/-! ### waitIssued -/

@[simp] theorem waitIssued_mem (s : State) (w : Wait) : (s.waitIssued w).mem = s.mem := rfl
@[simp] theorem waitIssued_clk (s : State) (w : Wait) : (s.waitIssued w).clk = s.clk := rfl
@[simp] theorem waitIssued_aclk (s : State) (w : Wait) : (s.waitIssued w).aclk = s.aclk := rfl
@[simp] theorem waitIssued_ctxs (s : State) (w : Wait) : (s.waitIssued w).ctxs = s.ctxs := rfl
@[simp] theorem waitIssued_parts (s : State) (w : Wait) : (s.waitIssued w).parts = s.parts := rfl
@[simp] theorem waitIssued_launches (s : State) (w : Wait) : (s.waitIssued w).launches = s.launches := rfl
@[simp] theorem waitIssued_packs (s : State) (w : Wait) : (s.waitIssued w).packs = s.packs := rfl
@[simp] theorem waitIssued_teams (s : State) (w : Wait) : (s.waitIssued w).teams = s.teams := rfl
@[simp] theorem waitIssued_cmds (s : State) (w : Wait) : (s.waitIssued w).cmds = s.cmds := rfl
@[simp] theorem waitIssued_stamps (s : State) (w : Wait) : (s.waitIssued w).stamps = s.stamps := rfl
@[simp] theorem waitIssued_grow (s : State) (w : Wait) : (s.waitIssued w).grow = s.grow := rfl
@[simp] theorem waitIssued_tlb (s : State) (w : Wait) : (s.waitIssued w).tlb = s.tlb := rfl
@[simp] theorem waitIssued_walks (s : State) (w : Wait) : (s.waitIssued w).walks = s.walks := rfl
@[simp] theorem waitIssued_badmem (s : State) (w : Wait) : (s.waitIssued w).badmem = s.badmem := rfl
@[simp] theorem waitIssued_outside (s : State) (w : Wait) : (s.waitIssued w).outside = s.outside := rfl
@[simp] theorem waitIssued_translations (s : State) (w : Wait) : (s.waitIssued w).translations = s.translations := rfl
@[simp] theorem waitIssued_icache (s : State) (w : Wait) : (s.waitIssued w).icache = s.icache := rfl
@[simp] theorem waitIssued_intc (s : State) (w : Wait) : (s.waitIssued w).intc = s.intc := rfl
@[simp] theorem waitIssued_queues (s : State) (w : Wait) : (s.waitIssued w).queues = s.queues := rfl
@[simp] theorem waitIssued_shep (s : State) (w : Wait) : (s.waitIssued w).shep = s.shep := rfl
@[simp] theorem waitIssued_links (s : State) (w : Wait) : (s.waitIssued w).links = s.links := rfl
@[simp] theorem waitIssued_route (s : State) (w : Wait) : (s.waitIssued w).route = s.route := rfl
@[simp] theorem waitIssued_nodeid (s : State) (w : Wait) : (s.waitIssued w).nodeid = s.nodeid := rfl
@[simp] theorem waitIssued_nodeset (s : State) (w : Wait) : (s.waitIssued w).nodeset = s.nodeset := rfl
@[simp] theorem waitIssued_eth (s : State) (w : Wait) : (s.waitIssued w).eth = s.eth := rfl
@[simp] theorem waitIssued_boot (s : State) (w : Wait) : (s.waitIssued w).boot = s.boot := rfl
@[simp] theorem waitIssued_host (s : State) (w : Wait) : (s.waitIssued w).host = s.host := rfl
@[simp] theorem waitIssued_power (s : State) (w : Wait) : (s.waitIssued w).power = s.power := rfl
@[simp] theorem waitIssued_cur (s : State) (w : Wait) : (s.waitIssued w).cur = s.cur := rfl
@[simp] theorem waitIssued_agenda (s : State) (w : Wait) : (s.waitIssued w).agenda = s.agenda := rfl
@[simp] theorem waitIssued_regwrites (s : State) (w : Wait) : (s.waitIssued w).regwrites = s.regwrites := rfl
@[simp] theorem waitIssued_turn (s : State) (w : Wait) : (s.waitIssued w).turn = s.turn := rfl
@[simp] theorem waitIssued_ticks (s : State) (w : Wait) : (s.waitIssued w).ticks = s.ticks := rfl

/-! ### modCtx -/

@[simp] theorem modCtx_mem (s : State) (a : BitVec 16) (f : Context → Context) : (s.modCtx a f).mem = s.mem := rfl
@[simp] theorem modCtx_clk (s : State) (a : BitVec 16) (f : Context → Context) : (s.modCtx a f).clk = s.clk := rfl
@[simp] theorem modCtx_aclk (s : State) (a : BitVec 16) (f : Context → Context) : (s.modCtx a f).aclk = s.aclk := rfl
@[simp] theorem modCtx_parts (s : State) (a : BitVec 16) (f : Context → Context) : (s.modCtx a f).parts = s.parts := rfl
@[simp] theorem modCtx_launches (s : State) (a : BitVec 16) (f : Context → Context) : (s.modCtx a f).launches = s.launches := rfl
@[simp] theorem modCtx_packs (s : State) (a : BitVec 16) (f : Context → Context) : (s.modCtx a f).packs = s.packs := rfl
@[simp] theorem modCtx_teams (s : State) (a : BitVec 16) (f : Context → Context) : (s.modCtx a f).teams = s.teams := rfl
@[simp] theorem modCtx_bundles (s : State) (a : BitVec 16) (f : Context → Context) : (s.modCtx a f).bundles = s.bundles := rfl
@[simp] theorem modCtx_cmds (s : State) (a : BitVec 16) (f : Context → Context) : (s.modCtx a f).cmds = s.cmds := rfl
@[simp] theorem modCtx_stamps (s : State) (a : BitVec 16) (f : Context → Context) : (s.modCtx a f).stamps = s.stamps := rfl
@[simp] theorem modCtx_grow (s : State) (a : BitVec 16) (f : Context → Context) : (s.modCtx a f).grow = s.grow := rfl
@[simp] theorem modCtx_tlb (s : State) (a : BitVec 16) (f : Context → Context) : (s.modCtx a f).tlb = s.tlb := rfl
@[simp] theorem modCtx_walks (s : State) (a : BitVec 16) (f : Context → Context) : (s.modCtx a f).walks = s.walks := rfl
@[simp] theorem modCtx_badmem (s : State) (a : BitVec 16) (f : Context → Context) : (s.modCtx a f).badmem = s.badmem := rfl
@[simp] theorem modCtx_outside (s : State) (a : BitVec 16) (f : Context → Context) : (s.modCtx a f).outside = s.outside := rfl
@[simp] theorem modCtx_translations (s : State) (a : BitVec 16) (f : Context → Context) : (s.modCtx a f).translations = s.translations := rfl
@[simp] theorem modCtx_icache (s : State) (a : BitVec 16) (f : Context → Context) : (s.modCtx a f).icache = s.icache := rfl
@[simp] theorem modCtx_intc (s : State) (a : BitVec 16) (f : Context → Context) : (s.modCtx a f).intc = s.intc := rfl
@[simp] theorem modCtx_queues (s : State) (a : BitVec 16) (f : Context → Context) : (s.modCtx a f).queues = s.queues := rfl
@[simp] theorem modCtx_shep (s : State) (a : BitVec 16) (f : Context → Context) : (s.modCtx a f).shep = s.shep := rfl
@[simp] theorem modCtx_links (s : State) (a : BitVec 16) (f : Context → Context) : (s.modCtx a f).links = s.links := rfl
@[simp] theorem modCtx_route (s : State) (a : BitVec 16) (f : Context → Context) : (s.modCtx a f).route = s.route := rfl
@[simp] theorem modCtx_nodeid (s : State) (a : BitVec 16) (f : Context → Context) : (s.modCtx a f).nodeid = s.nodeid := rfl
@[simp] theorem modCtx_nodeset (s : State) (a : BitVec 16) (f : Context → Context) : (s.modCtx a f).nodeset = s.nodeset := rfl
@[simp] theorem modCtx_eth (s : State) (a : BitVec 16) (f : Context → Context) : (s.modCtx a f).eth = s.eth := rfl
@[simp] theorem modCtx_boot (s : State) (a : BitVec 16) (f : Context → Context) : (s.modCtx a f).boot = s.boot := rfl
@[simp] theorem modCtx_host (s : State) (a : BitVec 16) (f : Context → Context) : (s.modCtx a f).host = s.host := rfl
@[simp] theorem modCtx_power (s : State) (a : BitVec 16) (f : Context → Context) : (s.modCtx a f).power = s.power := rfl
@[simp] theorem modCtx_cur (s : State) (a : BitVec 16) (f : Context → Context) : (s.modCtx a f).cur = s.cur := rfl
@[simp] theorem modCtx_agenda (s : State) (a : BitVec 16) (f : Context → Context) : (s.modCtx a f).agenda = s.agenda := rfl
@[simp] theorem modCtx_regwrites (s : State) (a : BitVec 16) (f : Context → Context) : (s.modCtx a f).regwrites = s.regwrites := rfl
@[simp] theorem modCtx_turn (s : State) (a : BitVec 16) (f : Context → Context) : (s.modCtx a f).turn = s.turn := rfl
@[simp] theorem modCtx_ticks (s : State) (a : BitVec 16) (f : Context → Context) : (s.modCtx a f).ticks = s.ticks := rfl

—————

* Exercise goal *
Look above for the line with "w).regwrites = s.regwrites := rfl" and the line with "f).outside = s.outside := rfl"; transcribe both and all lines in between, exactly, and nothing else.

* Result of this exercise *
@[simp] theorem waitIssued_regwrites (s : State) (w : Wait) : (s.waitIssued w).regwrites = s.regwrites := rfl
@[simp] theorem waitIssued_turn (s : State) (w : Wait) : (s.waitIssued w).turn = s.turn := rfl
@[simp] theorem waitIssued_ticks (s : State) (w : Wait) : (s.waitIssued w).ticks = s.ticks := rfl

/-! ### modCtx -/

@[simp] theorem modCtx_mem (s : State) (a : BitVec 16) (f : Context → Context) : (s.modCtx a f).mem = s.mem := rfl
@[simp] theorem modCtx_clk (s : State) (a : BitVec 16) (f : Context → Context) : (s.modCtx a f).clk = s.clk := rfl
@[simp] theorem modCtx_aclk (s : State) (a : BitVec 16) (f : Context → Context) : (s.modCtx a f).aclk = s.aclk := rfl
@[simp] theorem modCtx_parts (s : State) (a : BitVec 16) (f : Context → Context) : (s.modCtx a f).parts = s.parts := rfl
@[simp] theorem modCtx_launches (s : State) (a : BitVec 16) (f : Context → Context) : (s.modCtx a f).launches = s.launches := rfl
@[simp] theorem modCtx_packs (s : State) (a : BitVec 16) (f : Context → Context) : (s.modCtx a f).packs = s.packs := rfl
@[simp] theorem modCtx_teams (s : State) (a : BitVec 16) (f : Context → Context) : (s.modCtx a f).teams = s.teams := rfl
@[simp] theorem modCtx_bundles (s : State) (a : BitVec 16) (f : Context → Context) : (s.modCtx a f).bundles = s.bundles := rfl
@[simp] theorem modCtx_cmds (s : State) (a : BitVec 16) (f : Context → Context) : (s.modCtx a f).cmds = s.cmds := rfl
@[simp] theorem modCtx_stamps (s : State) (a : BitVec 16) (f : Context → Context) : (s.modCtx a f).stamps = s.stamps := rfl
@[simp] theorem modCtx_grow (s : State) (a : BitVec 16) (f : Context → Context) : (s.modCtx a f).grow = s.grow := rfl
@[simp] theorem modCtx_tlb (s : State) (a : BitVec 16) (f : Context → Context) : (s.modCtx a f).tlb = s.tlb := rfl
@[simp] theorem modCtx_walks (s : State) (a : BitVec 16) (f : Context → Context) : (s.modCtx a f).walks = s.walks := rfl
@[simp] theorem modCtx_badmem (s : State) (a : BitVec 16) (f : Context → Context) : (s.modCtx a f).badmem = s.badmem := rfl
@[simp] theorem modCtx_outside (s : State) (a : BitVec 16) (f : Context → Context) : (s.modCtx a f).outside = s.outside := rfl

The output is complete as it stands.